Anthropometrics and body composition
Anthropometric measurements as observed at baseline, 6 months, and 12 months for cases and controls can be viewed in Table I. No statistically significant differences between cases and controls were observed for each of the time points, though it is worth noting that, children with cancer tended to have lower BMI scores at baseline (cases BMI = 19.1 vs. control BMI = 21.4). There was a significant difference between cases and controls with respect to the change in BMI from baseline to 12 months (p = 0.01). The mean BMI score for cases increased by 2.31, and for controls, it only increased by 0.11. A graphic depiction of the change in BMI z scores for cases and controls can be seen in Figure 1.
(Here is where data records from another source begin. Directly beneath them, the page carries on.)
-- ==== Sys2Proof/Machine/VecFields.lean ====
section
/-!
DEFINITION. Which register file each field of a vector instruction names (06 R157, R162 to R176; 03 R68, R84).
-/

namespace Sys2Proof.Machine

/-- What a field names. -/
inductive FieldKind where
  | none | v | k | m
  deriving DecidableEq, Repr

/-- A vector instruction with what its fields name: d, a, b, and whether vc names a v register. -/
structure VShape where
  f : VW
  d : FieldKind
  a : FieldKind
  b : FieldKind
  c : Bool
  deriving DecidableEq, Repr

/-- The shape of a vector instruction; none for every other instruction. -/
def vShape (i : Instr) : Option VShape :=
  match i with
  | .vadd f => some ⟨f, .v, .v, .v, false⟩
  | .vsub f => some ⟨f, .v, .v, .v, false⟩
  | .vmul f => some ⟨f, .v, .v, .v, false⟩
  | .vmulh f => some ⟨f, .v, .v, .v, false⟩
  | .vmin f => some ⟨f, .v, .v, .v, false⟩
  | .vmax f => some ⟨f, .v, .v, .v, false⟩
  | .vminu f => some ⟨f, .v, .v, .v, false⟩
  | .vmaxu f => some ⟨f, .v, .v, .v, false⟩
  | .vand f => some ⟨f, .v, .v, .v, false⟩
  | .vor f => some ⟨f, .v, .v, .v, false⟩
  | .vxor f => some ⟨f, .v, .v, .v, false⟩
  | .vshl f => some ⟨f, .v, .v, .v, false⟩
  | .vshr f => some ⟨f, .v, .v, .v, false⟩
  | .vsra f => some ⟨f, .v, .v, .v, false⟩
  | .vabs f => some ⟨f, .v, .v, .none, false⟩
  | .vneg f => some ⟨f, .v, .v, .none, false⟩
  | .vadds f => some ⟨f, .v, .v, .v, false⟩
  | .vsubs f => some ⟨f, .v, .v, .v, false⟩
  | .vfadd f => some ⟨f, .v, .v, .v, false⟩
  | .vfsub f => some ⟨f, .v, .v, .v, false⟩
  | .vfmul f => some ⟨f, .v, .v, .v, false⟩
  | .vfma f => some ⟨f, .v, .v, .v, true⟩
  | .vfms f => some ⟨f, .v, .v, .v, true⟩
  | .vfnma f => some ⟨f, .v, .v, .v, true⟩
  | .vfmin f => some ⟨f, .v, .v, .v, false⟩
  | .vfmax f => some ⟨f, .v, .v, .v, false⟩
  | .vfabs f => some ⟨f, .v, .v, .none, false⟩
  | .vfneg f => some ⟨f, .v, .v, .none, false⟩
  | .vfcps f => some ⟨f, .v, .v, .v, false⟩
  | .vrsqrte f => some ⟨f, .v, .v, .none, false⟩
  | .vrcpe f => some ⟨f, .v, .v, .none, false⟩
  | .vexp2e f => some ⟨f, .v, .v, .none, false⟩
  | .vlog2e f => some ⟨f, .v, .v, .none, false⟩
  | .vcvt f => some ⟨f, .v, .v, .none, false⟩
  | .vcvto f => some ⟨f, .v, .v, .k, false⟩
  | .vpack f => some ⟨f, .v, .v, .v, false⟩
  | .vunpack f => some ⟨f, .v, .v, .none, false⟩
  | .vmxq f => some ⟨f, .v, .v, if f.src == 7 then .v else .none, false⟩
  | .vmxd f => some ⟨f, .v, .v, .none, false⟩
  | .vredadd f => some ⟨f, .v, .v, .none, false⟩
  | .vredmax f => some ⟨f, .v, .v, .none, false⟩
  | .vredmin f => some ⟨f, .v, .v, .none, false⟩
  | .vfredadd f => some ⟨f, .v, .v, .none, false⟩
  | .vbcst f => some ⟨f, .v, .k, .none, false⟩
  | .vshuf f => some ⟨f, .v, .v, .v, true⟩
  | .vslide f => some ⟨f, .v, .v, .none, true⟩
  | .viota f => some ⟨f, .v, .none, .none, false⟩
  | .vld f => some ⟨f, .v, .k, .none, false⟩
  | .vst f => some ⟨f, .v, .k, .none, false⟩
  | .vlds f => some ⟨f, .v, .k, .k, false⟩
  | .vsts f => some ⟨f, .v, .k, .k, false⟩
  | .vldx f => some ⟨f, .v, .k, .v, false⟩
  | .vstx f => some ⟨f, .v, .k, .v, false⟩
  | .vldb f => some ⟨f, .v, .k, .none, false⟩
  | .vcmpeq f => some ⟨f, .m, .v, .v, false⟩
  | .vcmpne f => some ⟨f, .m, .v, .v, false⟩
  | .vcmplt f => some ⟨f, .m, .v, .v, false⟩
  | .vcmple f => some ⟨f, .m, .v, .v, false⟩
  | .vfcmpeq f => some ⟨f, .m, .v, .v, false⟩
  | .vfcmplt f => some ⟨f, .m, .v, .v, false⟩
  | .vfcmple f => some ⟨f, .m, .v, .v, false⟩
  | .vfclass f => some ⟨f, .v, .v, .none, false⟩
  | .mand f => some ⟨f, .m, .m, .m, false⟩
  | .mor f => some ⟨f, .m, .m, .m, false⟩
  | .mxor f => some ⟨f, .m, .m, .m, false⟩
  | .mnot f => some ⟨f, .m, .m, .none, false⟩
  | .mpopc f => some ⟨f, .k, .m, .none, false⟩
  | .vsel f => some ⟨f, .v, .v, .v, false⟩
  | .vmovk f => some ⟨f, .v, .k, .none, false⟩
  | .vmovx f => some ⟨f, .k, .v, .none, false⟩
  | _ => none

/-- The fields of one kind. -/
def VShape.pick (x : VShape) (kind : FieldKind) : List (BitVec 6) :=
  (if x.d = kind then [x.f.d] else []) ++ (if x.a = kind then [x.f.a] else []) ++ (if x.b = kind then [x.f.b] else [])

/-- The v registers that an instruction names. -/
def vFields (i : Instr) : List (BitVec 6) :=
  match vShape i with
  | none => []
  | some x => x.pick .v ++ (if x.c then [x.f.vc.setWidth 6] else [])

/-- The m registers that an instruction names, its mask field included when it is not 0. -/
def mFields (i : Instr) : List (BitVec 6) :=
  match vShape i with
  | none => []
  | some x => x.pick .m ++ (if x.f.mask = 0 then [] else [x.f.mask.setWidth 6])

/-- The k fields in the order of R86. -/
def VShape.kFields (x : VShape) : List (BitVec 6) := x.pick .k

end Sys2Proof.Machine
end

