-- ==== Sys2Proof/Machine/VecUnit.lean ====
section
/-!
DEFINITION. The completion of a context's vector instructions in program order, and the drain of its vector queue
(06 R158 to R161, R167, R174).
-/

namespace Sys2Proof.Machine

/-- The register a vector instruction's lookahead window is about (R79, R160, R166). -/
def vecDest (i : Instr) : RegClass :=
  match i with
  | .vcmpeq _ | .vcmpne _ | .vcmplt _ | .vcmple _ | .vfcmpeq _ | .vfcmplt _ | .vfcmple _ => .m
  | .mand _ | .mor _ | .mxor _ | .mnot _ => .m
  | .mpopc _ | .vmovx _ => .k
  | _ => .v

/-- The result of an operation that a window waits for arrives (R79, R81). -/
def Ctx.winArrive (c : Ctx) (op : Nat) (result : Line) (rtag : Bool) (fail : Byte) (val : Word) : Ctx :=
  { c with wins := c.wins.map fun w =>
      if w.op = op then { w with arrived := true, result := result, resultTag := rtag, fail := fail, failVal := val } else w }

/-- What a completion writes, to the registers or, for the class that a window holds, to the window (R79, R159). -/
def Ctx.applyVOut (c : Ctx) (e : VqEntry) (o : VOut) : Ctx :=
  let cls := vecDest e.instr
  let c1 := match o.v with
    | some (r, x) => if e.win && decide (cls = RegClass.v) then c.winArrive e.op x false 0 0 else c.writeV r.toNat x
    | none => c
  let c2 := match o.m with
    | some (r, x) => if e.win && decide (cls = RegClass.m) then c1.winArrive e.op (x.setWidth 512) false 0 0
      else c1.writeM r.toNat x
    | none => c1
  let c3 := match o.k with
    | some (r, x) => if e.win && decide (cls = RegClass.k) then c2.winArrive e.op (x.setWidth 512) false 0 0
      else c2.writeInt r x
    | none => c2
  { c3 with fpc := c3.fpc ||| o.flags.setWidth 64 }

/-- A late ECC_UNCORR of a VM instruction on a word, due when a register is named (a load) or at the next boundary (R174). -/
def vmLate (e : VqEntry) (a : Nat) (vd : Option (BitVec 6)) : LateTrap :=
  ⟨codeEcc, BitVec.ofNat 64 a, e.pc, none, vd, true, true⟩

/-- The oldest queued vector instruction of a context completes, a VM instruction once its accesses have been performed (R159,
R174): n names the context or waiting task. -/
def vecRetire (s : State) (tile n : Nat) : State :=
  let t := s.tile tile
  let c := t.slotCtx n
  match c.vq with
  | [] => s
  | e :: rest =>
    let c0 := { c with vq := rest }
    let t0 := match e.group with
      | some g => { t with groups := AMap.erase t.groups g }
      | none => t
    match vmShape e.instr, e.bad with
    | some (f, w, false), none =>
      let line := vmLine c e f w
      s.setTile tile (t0.setSlotCtx n (if e.win then c0.winArrive e.op line false 0 0 else c0.writeV f.d.toNat line))
    | some (f, _, false), some a =>
      let c1 := if e.win then c0.winArrive e.op (c.readV f.d.toNat) false codeEcc (BitVec.ofNat 64 a)
        else { c0 with lates := c0.lates ++ [vmLate e a (some f.d)] }
      s.setTile tile (t0.setSlotCtx n c1)
    | some (_, _, true), none => s.setTile tile (t0.setSlotCtx n c0)
    | some (_, _, true), some a => s.setTile tile (t0.setSlotCtx n { c0 with lates := c0.lates ++ [vmLate e a none] })
    | none, _ =>
      let o := vecOut e c
      let s1 := s.setTile tile (t0.setSlotCtx n (c0.applyVOut e o))
      match e.seq, e.instr with
      | some q, .vcvto f =>
        if o.ovr = 0 then s1.fillPort tile f.vc.toNat q .null 0
        else s1.fillPort tile f.vc.toNat q .data (BitVec.ofNat 512 o.ovr)
      | _, _ => s1

/-- What is left of the oldest queued vector instruction is done at once, and it completes. -/
def vecFinish (s : State) (tile n : Nat) : State :=
  vecRetire (s.updTile tile fun t => t.vmSteps n (t.slotCtx n).vmLeft) tile n

/-- The next access of the oldest queued vector instruction, or its completion with the last (R174). -/
def vecAdvance (s : State) (tile n : Nat) : State :=
  if ((s.tile tile).slotCtx n).vmLeft ≤ 1 then vecFinish s tile n else s.updTile tile fun t => t.vmStep n

/-- The n oldest entries complete. -/
def vecFinishN (s : State) (tile c : Nat) : Nat → State
  | 0 => s
  | n + 1 => vecFinishN (vecFinish s tile c) tile c n

/-- Whether an open window holds the failure of a vector load, which a drain or an instruction that names its register raises before
the window's count runs out (R174). -/
def Win.badLoad (w : Win) : Bool := decide (w.cls = .v) && w.arrived && w.fail != 0

/-- A failed vector load's window closes: its register keeps its value, and the late trap is due (R81, R174). -/
def Ctx.raiseWin (c : Ctx) (w : Win) : Ctx :=
  { c with wins := c.wins.erase w, lates := c.lates ++ [⟨w.fail, w.failVal, w.pc, none, none, true, true⟩] }

/-- The failures of vector loads that are known are due, with or without a window (R174). -/
def Ctx.loadsDue (c : Ctx) : Ctx :=
  let c1 := { c with lates := c.lates.map fun l => { l with vd := none } }
  (c.wins.filter Win.badLoad).foldl Ctx.raiseWin c1

/-- The drain of R161: every queued instruction completes; a load's ECC_UNCORR is then due (R174). -/
def vecDrain (s : State) (tile n : Nat) : State :=
  let s1 := vecFinishN s tile n ((s.tile tile).slotCtx n).vq.length
  let c := (s1.tile tile).slotCtx n
  if c.lates.any (·.vd.isSome) || c.wins.any Win.badLoad then s1.updTile tile fun t => t.setSlotCtx n c.loadsDue else s1

end Sys2Proof.Machine
end

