-- ==== Sys2Proof/Machine/Scalar.lean ====
section
/-!
DEFINITION. The scalar pipeline: integer and immediate instructions, branches and jumps, hardware loops and the repetition
buffer (05 R131 to R146).
-/

namespace Sys2Proof.Machine

/-- WriteInt(d, v) by the instruction, which then completes (R131). -/
def State.writeInt (s : State) (d : BitVec 6) (v : Word) : State := (s.setMe (s.me.writeInt d v)).complete 4

/-- An INT instruction with register operands a and b (R133). -/
def intOp (f : K3) (s : State) (g : Word → Word → Word) : Out :=
  finishTry s (do
    guardK s [f.d, f.a, f.b] [f.a, f.b] [f.d]
    pure (s.writeInt f.d (g (s.me.readW f.a) (s.me.readW f.b))))

/-- An INT instruction with register operand a alone (R133). -/
def intOp1 (f : K3) (s : State) (g : Word → Word) : Out :=
  finishTry s (do
    guardK s [f.d, f.a] [f.a] [f.d]
    pure (s.writeInt f.d (g (s.me.readW f.a))))

/-- An immediate form: result from x and the sign-extended immediate (R135, R136). -/
def immOp (f : KI) (s : State) (g : Word → Word → Word) : Out :=
  finishTry s (do
    guardK s [f.d, f.a] [f.a] [f.d]
    pure (s.writeInt f.d (g (s.me.readW f.a) (simm12 f.imm))))

/-! Results (R133, R134). -/

def bool64 (b : Bool) : Word := if b then 1 else 0

def mulHigh (x y : BitVec 128) : Word := (x * y).extractLsb' 64 64

/-- Div of R134: the truncated quotient. -/
def divQ (x y : Word) : Word :=
  if y = 0 then BitVec.allOnes 64
  else if x = BitVec.intMin 64 ∧ y = BitVec.allOnes 64 then BitVec.intMin 64
  else BitVec.ofInt 64 (x.toInt.tdiv y.toInt)

/-- Div of R134: the remainder, with the sign of the dividend. -/
def divR (x y : Word) : Word :=
  if y = 0 then x
  else if x = BitVec.intMin 64 ∧ y = BitVec.allOnes 64 then 0
  else BitVec.ofInt 64 (x.toInt - x.toInt.tdiv y.toInt * y.toInt)

def divUQ (x y : Word) : Word := if y = 0 then BitVec.allOnes 64 else BitVec.ofNat 64 (x.toNat / y.toNat)

def divUR (x y : Word) : Word := if y = 0 then x else BitVec.ofNat 64 (x.toNat % y.toNat)

def leadingZeros (x : Word) : Word := if x = 0 then 64 else BitVec.ofNat 64 (63 - Nat.log2 x.toNat)

def trailingZeros (x : Word) : Word := if x = 0 then 64 else BitVec.ofNat 64 (Nat.log2 (x &&& -x).toNat)

/-- The low 32 bits, sign-extended. -/
def sext32 (x : Word) : Word := (x.extractLsb' 0 32).signExtend 64

def sextW (code : BitVec 6) (x : Word) : Word :=
  match code.toNat with
  | 0 => (x.extractLsb' 0 8).signExtend 64
  | 1 => (x.extractLsb' 0 16).signExtend 64
  | _ => (x.extractLsb' 0 32).signExtend 64

def zextW (code : BitVec 6) (x : Word) : Word :=
  match code.toNat with
  | 0 => (x.extractLsb' 0 8).setWidth 64
  | 1 => (x.extractLsb' 0 16).setWidth 64
  | _ => (x.extractLsb' 0 32).setWidth 64

/-- The shift amount y[5:0]. -/
def sh (y : Word) : Nat := y.toNat % 64

/-! Register-register instructions (R133, R134). -/

def execAdd (f : K3) (s : State) : Out := intOp f s fun x y => x + y
def execSub (f : K3) (s : State) : Out := intOp f s fun x y => x - y
def execMul (f : K3) (s : State) : Out := intOp f s fun x y => x * y
def execMulh (f : K3) (s : State) : Out := intOp f s fun x y => mulHigh (x.signExtend 128) (y.signExtend 128)
def execMulhu (f : K3) (s : State) : Out := intOp f s fun x y => mulHigh (x.setWidth 128) (y.setWidth 128)
def execDiv (f : K3) (s : State) : Out := intOp f s divQ
def execDivu (f : K3) (s : State) : Out := intOp f s divUQ
def execRem (f : K3) (s : State) : Out := intOp f s divR
def execRemu (f : K3) (s : State) : Out := intOp f s divUR
def execAndR (f : K3) (s : State) : Out := intOp f s fun x y => x &&& y
def execOrR (f : K3) (s : State) : Out := intOp f s fun x y => x ||| y
def execXorR (f : K3) (s : State) : Out := intOp f s fun x y => x ^^^ y
def execAndn (f : K3) (s : State) : Out := intOp f s fun x y => x &&& ~~~y
def execOrn (f : K3) (s : State) : Out := intOp f s fun x y => x ||| ~~~y
def execShl (f : K3) (s : State) : Out := intOp f s fun x y => x <<< sh y
def execShr (f : K3) (s : State) : Out := intOp f s fun x y => x >>> sh y
def execSra (f : K3) (s : State) : Out := intOp f s fun x y => x.sshiftRight (sh y)
def execRor (f : K3) (s : State) : Out := intOp f s fun x y => x.rotateRight (sh y)
def execMinR (f : K3) (s : State) : Out := intOp f s fun x y => if x.toInt ≤ y.toInt then x else y
def execMaxR (f : K3) (s : State) : Out := intOp f s fun x y => if x.toInt ≤ y.toInt then y else x
def execMinu (f : K3) (s : State) : Out := intOp f s fun x y => if x.toNat ≤ y.toNat then x else y
def execMaxu (f : K3) (s : State) : Out := intOp f s fun x y => if x.toNat ≤ y.toNat then y else x
def execSlt (f : K3) (s : State) : Out := intOp f s fun x y => bool64 (decide (x.toInt < y.toInt))
def execSltu (f : K3) (s : State) : Out := intOp f s fun x y => bool64 (decide (x.toNat < y.toNat))
def execSeq (f : K3) (s : State) : Out := intOp f s fun x y => bool64 (x == y)
def execSne (f : K3) (s : State) : Out := intOp f s fun x y => bool64 (x != y)
def execClz (f : K3) (s : State) : Out := intOp1 f s leadingZeros
def execCtz (f : K3) (s : State) : Out := intOp1 f s trailingZeros
def execPopc (f : K3) (s : State) : Out := intOp1 f s fun x => BitVec.ofNat 64 (popc 64 x.toNat)
def execAddw (f : K3) (s : State) : Out := intOp f s fun x y => sext32 (x + y)
def execSubw (f : K3) (s : State) : Out := intOp f s fun x y => sext32 (x - y)
def execMulw (f : K3) (s : State) : Out := intOp f s fun x y => sext32 (x * y)
def execSext (f : K3) (s : State) : Out := intOp1 f s (sextW f.b)
def execZext (f : K3) (s : State) : Out := intOp1 f s (zextW f.b)

/-! Immediate forms (R135, R136, R137). -/

def execAddi (f : KI) (s : State) : Out := immOp f s fun x i => x + i
def execAndi (f : KI) (s : State) : Out := immOp f s fun x i => x &&& i
def execOri (f : KI) (s : State) : Out := immOp f s fun x i => x ||| i
def execXori (f : KI) (s : State) : Out := immOp f s fun x i => x ^^^ i
def execShli (f : KI) (s : State) : Out := immOp f s fun x i => x <<< sh i
def execShri (f : KI) (s : State) : Out := immOp f s fun x i => x >>> sh i
def execSrai (f : KI) (s : State) : Out := immOp f s fun x i => x.sshiftRight (sh i)
def execRori (f : KI) (s : State) : Out := immOp f s fun x i => x.rotateRight (sh i)
def execSlti (f : KI) (s : State) : Out := immOp f s fun x i => bool64 (decide (x.toInt < i.toInt))
def execSltui (f : KI) (s : State) : Out := immOp f s fun x i => bool64 (decide (x.toNat < i.toNat))
def execMuli (f : KI) (s : State) : Out := immOp f s fun x i => x * i

/-- LI: SignExtend(imm48) (R137). -/
def execLi (f : LIW) (s : State) : Out :=
  finishTry s (do
    guardK s [f.d] [] [f.d]
    pure ((s.setMe (s.me.writeInt f.d (f.imm.signExtend 64))).complete 8))

/-- LIH: imm18 × 2^46 + k[d][45:0] (R137). -/
def execLih (f : KU) (s : State) : Out :=
  finishTry s (do
    guardK s [f.d] [f.d] [f.d]
    pure (s.writeInt f.d (f.imm ++ (s.me.readW f.d).extractLsb' 0 46)))

/-! Branches and jumps (R138 to R141, R144, R146). -/

/-- A conditional branch (R138): taken to the target, or on by 4. -/
def branchOp (i : Instr) (f : KB) (s : State) (g : Word → Word → Bool) : Out :=
  finishTry s (do
    guardK s [f.a, f.b] [f.a, f.b] []
    notInRep s i
    pure (if g (s.me.readW f.a) (s.me.readW f.b) then s.completeJump (branchTarget s.me f.off) else s.complete 4))

def execBeq (f : KB) (s : State) : Out := branchOp (.beq f) f s fun x y => x == y
def execBne (f : KB) (s : State) : Out := branchOp (.bne f) f s fun x y => x != y
def execBlt (f : KB) (s : State) : Out := branchOp (.blt f) f s fun x y => decide (x.toInt < y.toInt)
def execBge (f : KB) (s : State) : Out := branchOp (.bge f) f s fun x y => decide (y.toInt ≤ x.toInt)
def execBltu (f : KB) (s : State) : Out := branchOp (.bltu f) f s fun x y => decide (x.toNat < y.toNat)
def execBgeu (f : KB) (s : State) : Out := branchOp (.bgeu f) f s fun x y => decide (y.toNat ≤ x.toNat)

def execJump (f : KJ) (s : State) : Out :=
  finishTry s (do
    notInRep s (.jump f)
    pure (s.completeJump (jumpTarget s.me f.off)))

/-- JAL: the link goes to k1 (R139). -/
def execJal (f : KJ) (s : State) : Out :=
  finishTry s (do
    guardK s [1] [] [1]
    notInRep s (.jal f)
    let c := s.me
    pure ((s.setMe (c.writeK 1 (linkOf c))).completeJump (jumpTarget c f.off)))

/-- JALR through the capability in k[a] (R140). -/
def execJalr (f : KI) (s : State) : Out :=
  finishTry s (do
    guardK s [f.d, f.a] [f.a] [f.d]
    notInRep s (.jalr f)
    let me := s.me
    let c := me.readK f.a
    let target : Addr := c.addr + f.imm.signExtend 48
    let v := target.setWidth 64
    trapIf (!c.tag) codeCapTag v
    trapIf c.isSealed codeCapSeal v
    trapIf (!(c.has .x && c.has .tlm)) codeCapPerm v
    trapIf (decide (target.toNat % 4 ≠ 0)) codeAlign v
    pure ((s.setMe ({ me with pcc := c.withAddr target }.writeK f.d (linkOf me))).completeJump target))

/-! Hardware loops and REP (R142, R145, R146). -/

/-- LOOP: opens a level over the next len instructions, or skips them when the count is 0 (R142). -/
def execLoopI (f : KI) (s : State) : Out :=
  finishTry s (do
    guardK s [f.a] [f.a] []
    let c := s.me
    let n := c.readW f.a
    notInRep s (.loopI f)
    trapIf c.loop1.active codeIllegal (wordsVal (.loopI f))
    let st := c.pc + 4
    let e := bodyEnd s.here c f.imm.toNat st.toNat
    trapIf (decide (c.pcc.top < (e : Int))) codeCapBounds (BitVec.ofNat 64 e)
    trapIf (c.loop0.active && decide (c.loop0.e.toNat < e)) codeIllegal (wordsVal (.loopI f))
    if n = 0 then pure (s.complete (e - c.pc.toNat))
    else
      let l : LoopLevel := { active := true, s := st, e := BitVec.ofNat 48 e, lc := n }
      let c1 := if c.loop0.active then { c with loop1 := l } else { c with loop0 := l }
      pure (s.setMe { (c1.countWins.setPc st) with stalled := false }))

/-- The innermost active level (R145). -/
def Ctx.innerLoop (c : Ctx) : Option LoopLevel :=
  if c.loop1.active then some c.loop1 else if c.loop0.active then some c.loop0 else none

/-- REP: replays the next len instructions count times (R145). -/
def execRepI (f : KR) (s : State) : Out :=
  finishTry s (do
    let c := s.me
    notInRep s (.repI f)
    let st := c.pc + 4
    let e := bodyEnd s.here c (f.len1.toNat + 1) st.toNat
    trapIf (decide (c.pcc.top < (e : Int))) codeCapBounds (BitVec.ofNat 64 e)
    trapIf (match c.innerLoop with
      | some l => decide (l.e.toNat < e)
      | none => false) codeIllegal (wordsVal (.repI f))
    let r : RepBuf :=
      { active := true, s := st, e := BitVec.ofNat 48 e, count1 := f.count1, stride := f.stride, pass := 0, idx := 0, words := [] }
    pure (s.setMe { ({ c with rep := r }.countWins.setPc st) with stalled := false }))

end Sys2Proof.Machine
end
TABLE I. Anthropometrics at baseline, 6 months, and 12 months.
| Variable | Baseline (n= 15) |
6 months (n = 15) |
12 Months (n= 15) |
Mean Δ |
|||||
|---|---|---|---|---|---|---|---|---|---|
| Mean | SD | Mean | SD | Mean | SD | Base- 12M |
SD | p-value | |
| BMI z score | |||||||||
| Case | 0.56 | (0.68) | 0.63 | (1.06) | 0.97 | (0.73) | 0.41 | (0.61) | |
| Control | 0.92 | (0.88) | 0.88 | (0.90) | 0.80 | (0.85) | −0.12 | (0.29) | 0.01 |
| BMI | |||||||||
| Case | 19.13 | (2.60) † | 20.25 | (4.58) | 21.44 | (4.33) | 2.31 | (2.68) | |
| Control | 21.06 | (3.84) † | 21.36 | (4.29) | 21.17 | (3.87) | 0.11 | (1.12) | 0.01 |
| Weight z score | |||||||||
| Case | 0.57 | (0.82) | 0.58 | (1.24) | 0.84 | (1.01) | 0.26 | (0.59) | |
| Control | 0.80 | (1.10) | 0.73 | (1.13) | 0.67 | (1.07) | −0.12 | (0.20) | 0.04 |
| Height z score | |||||||||
| Case | 0.41 | (1.24) | 0.18 | (1.25) | 0.13 | (1.13) | −0.28 | (0.37) | |
| Control | 0.24 | (1.08) | 0.16 | (1.04) | 0.16 | (1.06) | −0.08 | (0.24) | 0.12 |
Baseline BMI approached significance (p = 0.055)
Fig. 1.
Changes in BMI z Score
Some significant differences in body composition were found between cases and controls (Table II). Cases had significantly higher percent fat body mass than controls at both baseline (30.3% vs. 24.9%, respectively) and 12 months (31.1% vs. 24.2%, respectively) and significantly less percent lean body mass than controls (6.3 kg less at baseline and 5.2 kg less) at 12 months. Figure 2 illustrates the changes seen in kg lean mass, fat mass and trunk fat mass for both cases and controls. Between baseline and 12 months, cases had sharper increases in both fat mass (1.4 kg more) and trunk fat mass (1.2 kg more) than controls. Cases also gained 0.6 kg more lean mass than controls during this time period. These increases were not statistically significant, however they are representative of a possible trend.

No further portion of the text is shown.